→ **TASK ITEM**: Restate word for word the entries below, starting with the line with "theorem test_wf_block_short : (Instr.claimBlock" and continuing through the line with "theorem test_wf_clash_of_no_station : (Instr.clash". Include both of those lines and no others.

** INPUT FOR THIS TASK follows **

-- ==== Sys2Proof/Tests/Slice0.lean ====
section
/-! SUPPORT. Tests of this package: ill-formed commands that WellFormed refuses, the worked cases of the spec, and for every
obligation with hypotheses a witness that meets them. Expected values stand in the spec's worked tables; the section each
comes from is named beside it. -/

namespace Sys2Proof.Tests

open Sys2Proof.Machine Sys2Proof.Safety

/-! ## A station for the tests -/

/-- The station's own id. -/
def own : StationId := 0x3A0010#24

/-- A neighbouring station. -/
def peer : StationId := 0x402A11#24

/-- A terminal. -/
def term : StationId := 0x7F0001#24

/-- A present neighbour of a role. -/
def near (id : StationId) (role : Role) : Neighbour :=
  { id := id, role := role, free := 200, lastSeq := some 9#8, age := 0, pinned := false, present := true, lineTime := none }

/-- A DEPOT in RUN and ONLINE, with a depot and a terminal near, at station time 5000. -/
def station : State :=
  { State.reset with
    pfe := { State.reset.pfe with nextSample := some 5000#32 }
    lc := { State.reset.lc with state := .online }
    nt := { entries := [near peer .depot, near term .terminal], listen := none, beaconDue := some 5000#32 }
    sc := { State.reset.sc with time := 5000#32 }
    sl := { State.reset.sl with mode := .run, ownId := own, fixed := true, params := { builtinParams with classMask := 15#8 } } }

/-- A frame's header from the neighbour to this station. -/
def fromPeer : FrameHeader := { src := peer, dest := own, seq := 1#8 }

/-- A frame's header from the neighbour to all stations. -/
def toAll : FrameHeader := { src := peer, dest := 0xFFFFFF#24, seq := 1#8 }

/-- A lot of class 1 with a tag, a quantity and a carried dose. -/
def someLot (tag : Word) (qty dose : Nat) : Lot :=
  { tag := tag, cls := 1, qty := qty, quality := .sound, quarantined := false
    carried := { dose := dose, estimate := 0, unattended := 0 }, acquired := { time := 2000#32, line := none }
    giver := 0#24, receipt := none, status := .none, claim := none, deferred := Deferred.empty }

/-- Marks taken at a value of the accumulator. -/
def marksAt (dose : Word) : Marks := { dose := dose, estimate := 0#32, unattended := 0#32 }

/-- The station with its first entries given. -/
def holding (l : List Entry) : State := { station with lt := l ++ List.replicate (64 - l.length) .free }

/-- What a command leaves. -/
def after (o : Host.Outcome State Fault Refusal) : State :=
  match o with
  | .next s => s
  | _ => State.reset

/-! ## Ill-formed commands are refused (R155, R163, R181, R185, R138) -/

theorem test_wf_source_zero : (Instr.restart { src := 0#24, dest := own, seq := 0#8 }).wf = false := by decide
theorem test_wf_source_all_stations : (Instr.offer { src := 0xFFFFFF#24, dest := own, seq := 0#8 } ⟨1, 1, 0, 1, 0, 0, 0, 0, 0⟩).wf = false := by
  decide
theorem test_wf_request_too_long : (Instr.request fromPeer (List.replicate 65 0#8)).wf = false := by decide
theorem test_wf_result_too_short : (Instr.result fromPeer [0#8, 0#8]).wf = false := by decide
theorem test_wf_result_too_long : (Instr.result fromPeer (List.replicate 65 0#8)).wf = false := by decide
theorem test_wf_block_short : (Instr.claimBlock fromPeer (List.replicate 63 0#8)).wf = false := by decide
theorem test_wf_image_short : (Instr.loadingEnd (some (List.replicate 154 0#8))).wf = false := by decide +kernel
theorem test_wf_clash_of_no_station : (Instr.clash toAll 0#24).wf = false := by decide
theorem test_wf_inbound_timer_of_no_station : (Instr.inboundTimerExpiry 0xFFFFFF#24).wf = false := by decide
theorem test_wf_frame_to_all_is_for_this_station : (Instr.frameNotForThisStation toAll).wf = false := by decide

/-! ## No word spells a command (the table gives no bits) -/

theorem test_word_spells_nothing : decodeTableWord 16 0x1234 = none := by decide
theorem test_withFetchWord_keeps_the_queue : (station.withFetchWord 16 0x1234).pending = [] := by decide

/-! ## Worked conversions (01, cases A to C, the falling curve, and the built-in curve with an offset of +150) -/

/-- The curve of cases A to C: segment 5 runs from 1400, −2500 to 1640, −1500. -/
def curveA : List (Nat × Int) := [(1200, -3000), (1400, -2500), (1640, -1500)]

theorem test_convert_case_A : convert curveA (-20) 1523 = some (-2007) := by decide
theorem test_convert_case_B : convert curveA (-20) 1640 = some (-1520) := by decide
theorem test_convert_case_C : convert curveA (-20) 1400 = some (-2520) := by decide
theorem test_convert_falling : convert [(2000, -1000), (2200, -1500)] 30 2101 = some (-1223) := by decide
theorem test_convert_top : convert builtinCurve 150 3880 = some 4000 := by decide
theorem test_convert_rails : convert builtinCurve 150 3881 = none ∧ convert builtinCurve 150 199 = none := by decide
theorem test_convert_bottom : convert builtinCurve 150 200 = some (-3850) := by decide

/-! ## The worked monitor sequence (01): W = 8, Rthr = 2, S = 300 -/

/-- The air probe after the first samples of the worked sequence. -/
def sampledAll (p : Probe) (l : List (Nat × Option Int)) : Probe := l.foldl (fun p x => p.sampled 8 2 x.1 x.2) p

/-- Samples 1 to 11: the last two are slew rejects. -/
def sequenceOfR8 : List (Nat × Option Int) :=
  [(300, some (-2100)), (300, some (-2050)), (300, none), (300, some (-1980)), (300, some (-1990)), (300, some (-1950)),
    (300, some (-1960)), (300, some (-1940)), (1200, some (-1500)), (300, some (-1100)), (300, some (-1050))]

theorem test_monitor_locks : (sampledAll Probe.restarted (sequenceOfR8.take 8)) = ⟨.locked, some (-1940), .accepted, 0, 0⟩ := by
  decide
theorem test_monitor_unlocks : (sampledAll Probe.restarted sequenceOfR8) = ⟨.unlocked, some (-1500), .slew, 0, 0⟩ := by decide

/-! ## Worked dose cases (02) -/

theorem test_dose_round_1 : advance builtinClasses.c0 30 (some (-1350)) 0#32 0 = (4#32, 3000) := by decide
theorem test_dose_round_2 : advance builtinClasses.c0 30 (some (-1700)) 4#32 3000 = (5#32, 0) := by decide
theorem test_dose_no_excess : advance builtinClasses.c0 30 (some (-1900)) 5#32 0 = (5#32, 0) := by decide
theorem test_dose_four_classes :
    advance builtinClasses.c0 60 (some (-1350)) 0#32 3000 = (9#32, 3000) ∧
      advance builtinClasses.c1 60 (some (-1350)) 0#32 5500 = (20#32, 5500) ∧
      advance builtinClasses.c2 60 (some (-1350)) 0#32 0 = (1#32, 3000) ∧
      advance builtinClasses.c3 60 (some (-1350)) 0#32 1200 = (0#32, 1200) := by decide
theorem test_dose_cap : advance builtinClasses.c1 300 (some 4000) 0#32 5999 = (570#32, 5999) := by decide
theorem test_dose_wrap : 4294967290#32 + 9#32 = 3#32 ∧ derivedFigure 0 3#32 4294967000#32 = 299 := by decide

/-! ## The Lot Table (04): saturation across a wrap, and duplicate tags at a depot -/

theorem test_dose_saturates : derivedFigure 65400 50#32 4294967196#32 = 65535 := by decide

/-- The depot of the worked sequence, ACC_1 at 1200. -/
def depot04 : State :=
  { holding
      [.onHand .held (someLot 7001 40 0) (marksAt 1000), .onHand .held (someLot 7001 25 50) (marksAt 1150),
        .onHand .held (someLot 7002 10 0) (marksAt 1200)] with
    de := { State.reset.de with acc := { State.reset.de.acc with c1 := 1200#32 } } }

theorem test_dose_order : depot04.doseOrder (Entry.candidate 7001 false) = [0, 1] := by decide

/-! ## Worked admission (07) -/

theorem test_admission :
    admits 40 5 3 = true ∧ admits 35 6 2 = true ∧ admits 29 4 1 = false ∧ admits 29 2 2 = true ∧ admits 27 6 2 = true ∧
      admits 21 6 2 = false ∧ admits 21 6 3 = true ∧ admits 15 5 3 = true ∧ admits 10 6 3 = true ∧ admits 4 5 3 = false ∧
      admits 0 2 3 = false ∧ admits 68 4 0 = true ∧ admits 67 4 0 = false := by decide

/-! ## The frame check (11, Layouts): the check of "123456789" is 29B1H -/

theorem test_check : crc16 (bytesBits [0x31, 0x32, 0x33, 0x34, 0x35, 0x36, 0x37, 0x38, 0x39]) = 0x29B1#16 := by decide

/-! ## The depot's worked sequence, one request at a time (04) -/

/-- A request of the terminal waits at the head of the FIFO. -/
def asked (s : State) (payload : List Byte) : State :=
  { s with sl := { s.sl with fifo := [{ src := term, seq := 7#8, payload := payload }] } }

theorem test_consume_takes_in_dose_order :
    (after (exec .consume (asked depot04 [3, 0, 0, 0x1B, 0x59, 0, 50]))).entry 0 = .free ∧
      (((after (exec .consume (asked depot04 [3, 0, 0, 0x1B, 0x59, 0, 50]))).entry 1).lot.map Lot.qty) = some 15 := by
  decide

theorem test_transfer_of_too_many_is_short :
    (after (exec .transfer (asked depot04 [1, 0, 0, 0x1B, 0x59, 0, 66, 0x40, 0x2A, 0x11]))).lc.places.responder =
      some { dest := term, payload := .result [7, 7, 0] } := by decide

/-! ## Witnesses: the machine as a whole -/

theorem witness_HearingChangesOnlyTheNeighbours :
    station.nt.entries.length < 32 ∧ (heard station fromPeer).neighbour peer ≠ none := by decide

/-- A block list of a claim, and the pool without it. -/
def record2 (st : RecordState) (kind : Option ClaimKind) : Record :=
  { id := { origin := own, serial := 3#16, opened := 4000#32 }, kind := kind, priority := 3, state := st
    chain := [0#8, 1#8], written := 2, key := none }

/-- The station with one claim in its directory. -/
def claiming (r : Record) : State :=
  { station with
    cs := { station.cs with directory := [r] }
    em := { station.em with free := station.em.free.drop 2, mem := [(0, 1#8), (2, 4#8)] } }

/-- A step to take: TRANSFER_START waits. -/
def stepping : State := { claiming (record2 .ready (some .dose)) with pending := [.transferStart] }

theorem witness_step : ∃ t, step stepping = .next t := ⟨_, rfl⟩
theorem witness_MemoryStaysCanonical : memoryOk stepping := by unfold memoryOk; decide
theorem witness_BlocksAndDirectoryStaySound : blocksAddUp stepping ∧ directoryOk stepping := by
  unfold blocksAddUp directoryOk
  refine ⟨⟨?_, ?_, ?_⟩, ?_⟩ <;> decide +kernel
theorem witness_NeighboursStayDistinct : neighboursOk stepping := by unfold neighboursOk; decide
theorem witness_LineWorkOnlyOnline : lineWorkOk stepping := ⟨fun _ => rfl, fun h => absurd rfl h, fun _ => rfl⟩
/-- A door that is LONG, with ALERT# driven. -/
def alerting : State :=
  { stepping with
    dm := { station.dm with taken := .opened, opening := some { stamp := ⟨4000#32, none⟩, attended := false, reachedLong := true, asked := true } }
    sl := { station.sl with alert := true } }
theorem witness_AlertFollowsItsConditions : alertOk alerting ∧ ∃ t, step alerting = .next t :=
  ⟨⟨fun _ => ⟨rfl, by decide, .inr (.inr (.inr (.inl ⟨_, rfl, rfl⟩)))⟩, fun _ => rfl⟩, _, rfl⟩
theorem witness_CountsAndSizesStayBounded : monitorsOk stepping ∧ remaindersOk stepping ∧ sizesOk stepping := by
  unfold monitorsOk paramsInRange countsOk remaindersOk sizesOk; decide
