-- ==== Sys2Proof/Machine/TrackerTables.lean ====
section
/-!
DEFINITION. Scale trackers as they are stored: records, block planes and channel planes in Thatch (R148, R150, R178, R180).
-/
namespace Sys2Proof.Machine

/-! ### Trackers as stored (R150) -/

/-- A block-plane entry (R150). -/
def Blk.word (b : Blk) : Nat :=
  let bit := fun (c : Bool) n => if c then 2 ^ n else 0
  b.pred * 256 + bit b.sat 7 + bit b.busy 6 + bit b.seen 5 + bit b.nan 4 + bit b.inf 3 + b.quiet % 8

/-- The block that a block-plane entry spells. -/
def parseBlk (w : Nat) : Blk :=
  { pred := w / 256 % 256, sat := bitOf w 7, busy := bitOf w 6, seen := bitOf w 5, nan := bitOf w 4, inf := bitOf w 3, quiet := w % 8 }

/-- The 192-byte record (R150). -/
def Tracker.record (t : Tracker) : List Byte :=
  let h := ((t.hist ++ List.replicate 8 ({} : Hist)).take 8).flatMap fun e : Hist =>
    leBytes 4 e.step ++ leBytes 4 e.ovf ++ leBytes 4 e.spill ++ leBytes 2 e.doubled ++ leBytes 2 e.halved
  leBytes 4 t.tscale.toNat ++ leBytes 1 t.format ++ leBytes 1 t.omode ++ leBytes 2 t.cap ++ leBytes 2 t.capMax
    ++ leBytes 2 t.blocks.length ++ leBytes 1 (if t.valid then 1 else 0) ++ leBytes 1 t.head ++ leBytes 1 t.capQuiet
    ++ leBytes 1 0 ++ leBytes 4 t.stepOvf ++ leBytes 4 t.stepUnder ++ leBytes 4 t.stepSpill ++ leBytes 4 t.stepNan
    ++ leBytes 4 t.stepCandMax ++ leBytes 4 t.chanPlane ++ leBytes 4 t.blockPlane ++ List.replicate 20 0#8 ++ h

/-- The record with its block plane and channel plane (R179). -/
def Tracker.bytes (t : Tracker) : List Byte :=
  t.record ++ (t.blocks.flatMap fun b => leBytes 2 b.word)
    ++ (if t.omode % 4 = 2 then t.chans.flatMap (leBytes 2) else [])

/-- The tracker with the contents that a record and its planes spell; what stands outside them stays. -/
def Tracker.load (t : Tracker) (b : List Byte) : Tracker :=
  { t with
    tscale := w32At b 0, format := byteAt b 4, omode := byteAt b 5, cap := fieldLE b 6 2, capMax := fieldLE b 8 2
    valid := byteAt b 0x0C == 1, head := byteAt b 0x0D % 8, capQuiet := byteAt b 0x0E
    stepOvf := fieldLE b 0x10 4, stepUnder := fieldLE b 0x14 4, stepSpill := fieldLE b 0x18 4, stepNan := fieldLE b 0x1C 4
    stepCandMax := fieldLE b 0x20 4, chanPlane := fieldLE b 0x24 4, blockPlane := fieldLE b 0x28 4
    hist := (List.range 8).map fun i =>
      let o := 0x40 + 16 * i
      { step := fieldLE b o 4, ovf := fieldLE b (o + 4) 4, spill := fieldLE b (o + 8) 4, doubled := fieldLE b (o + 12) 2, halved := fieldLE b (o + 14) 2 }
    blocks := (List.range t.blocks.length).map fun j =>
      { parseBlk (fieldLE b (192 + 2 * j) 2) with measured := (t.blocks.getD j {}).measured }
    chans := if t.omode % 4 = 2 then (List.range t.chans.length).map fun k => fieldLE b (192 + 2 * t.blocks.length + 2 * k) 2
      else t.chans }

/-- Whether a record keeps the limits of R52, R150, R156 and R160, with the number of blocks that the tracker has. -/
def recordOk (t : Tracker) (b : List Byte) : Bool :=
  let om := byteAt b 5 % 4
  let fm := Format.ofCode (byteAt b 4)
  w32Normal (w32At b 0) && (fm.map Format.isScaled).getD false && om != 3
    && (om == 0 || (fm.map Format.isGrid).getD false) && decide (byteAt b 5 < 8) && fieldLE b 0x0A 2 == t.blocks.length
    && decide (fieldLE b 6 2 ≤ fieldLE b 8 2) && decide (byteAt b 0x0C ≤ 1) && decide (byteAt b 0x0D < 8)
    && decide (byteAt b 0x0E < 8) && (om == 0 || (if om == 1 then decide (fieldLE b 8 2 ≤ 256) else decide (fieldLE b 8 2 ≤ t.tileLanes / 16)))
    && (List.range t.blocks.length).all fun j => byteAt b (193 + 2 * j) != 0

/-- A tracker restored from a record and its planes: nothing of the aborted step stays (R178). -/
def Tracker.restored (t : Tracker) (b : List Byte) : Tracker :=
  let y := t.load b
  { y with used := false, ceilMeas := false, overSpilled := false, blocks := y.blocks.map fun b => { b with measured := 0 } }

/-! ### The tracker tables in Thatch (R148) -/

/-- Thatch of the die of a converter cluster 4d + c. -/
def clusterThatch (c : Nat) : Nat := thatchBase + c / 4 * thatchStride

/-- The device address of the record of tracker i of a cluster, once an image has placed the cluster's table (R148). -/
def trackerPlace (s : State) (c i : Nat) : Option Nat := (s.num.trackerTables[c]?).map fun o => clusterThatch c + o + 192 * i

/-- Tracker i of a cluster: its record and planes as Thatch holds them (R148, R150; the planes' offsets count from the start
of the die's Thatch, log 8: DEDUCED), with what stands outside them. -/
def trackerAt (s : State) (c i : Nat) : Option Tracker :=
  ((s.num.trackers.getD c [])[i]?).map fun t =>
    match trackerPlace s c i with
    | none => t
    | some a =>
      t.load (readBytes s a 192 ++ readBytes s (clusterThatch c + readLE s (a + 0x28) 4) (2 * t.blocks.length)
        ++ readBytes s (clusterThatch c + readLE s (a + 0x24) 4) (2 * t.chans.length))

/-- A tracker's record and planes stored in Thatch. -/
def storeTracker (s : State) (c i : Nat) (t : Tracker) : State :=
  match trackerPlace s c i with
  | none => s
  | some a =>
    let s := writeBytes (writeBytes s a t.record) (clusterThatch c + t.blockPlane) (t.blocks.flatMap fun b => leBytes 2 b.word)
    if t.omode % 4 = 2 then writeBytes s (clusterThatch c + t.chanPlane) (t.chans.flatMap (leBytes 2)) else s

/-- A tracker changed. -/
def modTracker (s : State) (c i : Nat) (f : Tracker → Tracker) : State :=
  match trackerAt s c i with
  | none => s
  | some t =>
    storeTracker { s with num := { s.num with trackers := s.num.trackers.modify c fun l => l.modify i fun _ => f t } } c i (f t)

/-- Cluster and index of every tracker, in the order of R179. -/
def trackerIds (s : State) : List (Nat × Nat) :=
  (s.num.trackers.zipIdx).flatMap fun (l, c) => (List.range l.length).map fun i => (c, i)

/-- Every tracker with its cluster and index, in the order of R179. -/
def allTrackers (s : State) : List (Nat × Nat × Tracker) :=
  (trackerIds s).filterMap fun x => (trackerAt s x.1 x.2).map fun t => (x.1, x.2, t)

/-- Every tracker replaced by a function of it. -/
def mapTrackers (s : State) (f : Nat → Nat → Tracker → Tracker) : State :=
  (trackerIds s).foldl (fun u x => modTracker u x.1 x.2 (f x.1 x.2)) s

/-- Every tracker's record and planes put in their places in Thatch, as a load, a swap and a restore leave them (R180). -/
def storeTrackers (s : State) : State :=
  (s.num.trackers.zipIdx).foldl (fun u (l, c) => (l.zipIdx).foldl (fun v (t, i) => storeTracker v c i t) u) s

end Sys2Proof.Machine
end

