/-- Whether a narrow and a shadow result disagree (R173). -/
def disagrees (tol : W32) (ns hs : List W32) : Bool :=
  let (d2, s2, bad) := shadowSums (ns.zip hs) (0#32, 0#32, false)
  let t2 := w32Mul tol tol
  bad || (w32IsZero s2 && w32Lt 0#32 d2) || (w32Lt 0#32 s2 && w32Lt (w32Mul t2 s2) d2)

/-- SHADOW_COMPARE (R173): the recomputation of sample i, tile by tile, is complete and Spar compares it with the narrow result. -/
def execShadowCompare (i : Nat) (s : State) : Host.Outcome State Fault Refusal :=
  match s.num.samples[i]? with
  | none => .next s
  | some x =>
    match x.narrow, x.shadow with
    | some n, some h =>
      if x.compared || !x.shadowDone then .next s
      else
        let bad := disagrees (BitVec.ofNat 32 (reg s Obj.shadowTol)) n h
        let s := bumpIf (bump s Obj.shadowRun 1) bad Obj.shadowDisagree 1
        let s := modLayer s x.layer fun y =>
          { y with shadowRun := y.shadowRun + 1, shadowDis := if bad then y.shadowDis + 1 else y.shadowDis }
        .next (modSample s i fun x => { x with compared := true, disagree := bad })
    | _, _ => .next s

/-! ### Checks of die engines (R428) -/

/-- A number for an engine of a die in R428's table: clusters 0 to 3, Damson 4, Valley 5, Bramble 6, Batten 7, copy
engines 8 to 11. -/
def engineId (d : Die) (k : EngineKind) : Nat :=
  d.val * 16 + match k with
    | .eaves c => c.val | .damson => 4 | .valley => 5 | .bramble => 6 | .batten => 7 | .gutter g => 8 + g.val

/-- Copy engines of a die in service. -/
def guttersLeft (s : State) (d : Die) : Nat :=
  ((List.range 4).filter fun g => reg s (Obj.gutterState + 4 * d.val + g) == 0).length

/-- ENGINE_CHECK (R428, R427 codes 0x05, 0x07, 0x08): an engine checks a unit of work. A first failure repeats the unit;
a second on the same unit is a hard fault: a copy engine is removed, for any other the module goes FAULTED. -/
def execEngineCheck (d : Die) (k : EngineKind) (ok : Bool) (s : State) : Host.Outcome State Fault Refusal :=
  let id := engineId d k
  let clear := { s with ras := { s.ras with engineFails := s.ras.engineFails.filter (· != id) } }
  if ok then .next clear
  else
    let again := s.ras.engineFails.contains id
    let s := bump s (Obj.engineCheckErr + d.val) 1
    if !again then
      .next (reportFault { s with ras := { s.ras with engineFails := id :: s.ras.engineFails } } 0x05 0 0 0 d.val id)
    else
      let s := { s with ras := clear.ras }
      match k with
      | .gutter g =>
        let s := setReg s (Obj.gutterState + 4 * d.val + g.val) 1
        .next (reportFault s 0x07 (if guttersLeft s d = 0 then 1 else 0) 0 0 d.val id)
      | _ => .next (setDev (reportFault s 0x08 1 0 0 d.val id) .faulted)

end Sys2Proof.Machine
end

** End of INPUT FOR THIS TASK **

→ **ANSWER FOR THIS EXERCISE**:
theorem test_wf_block_short : (Instr.claimBlock fromPeer (List.replicate 63 0#8)).wf = false := by decide
theorem test_wf_image_short : (Instr.loadingEnd (some (List.replicate 154 0#8))).wf = false := by decide +kernel
theorem test_wf_clash_of_no_station : (Instr.clash toAll 0#24).wf = false := by decide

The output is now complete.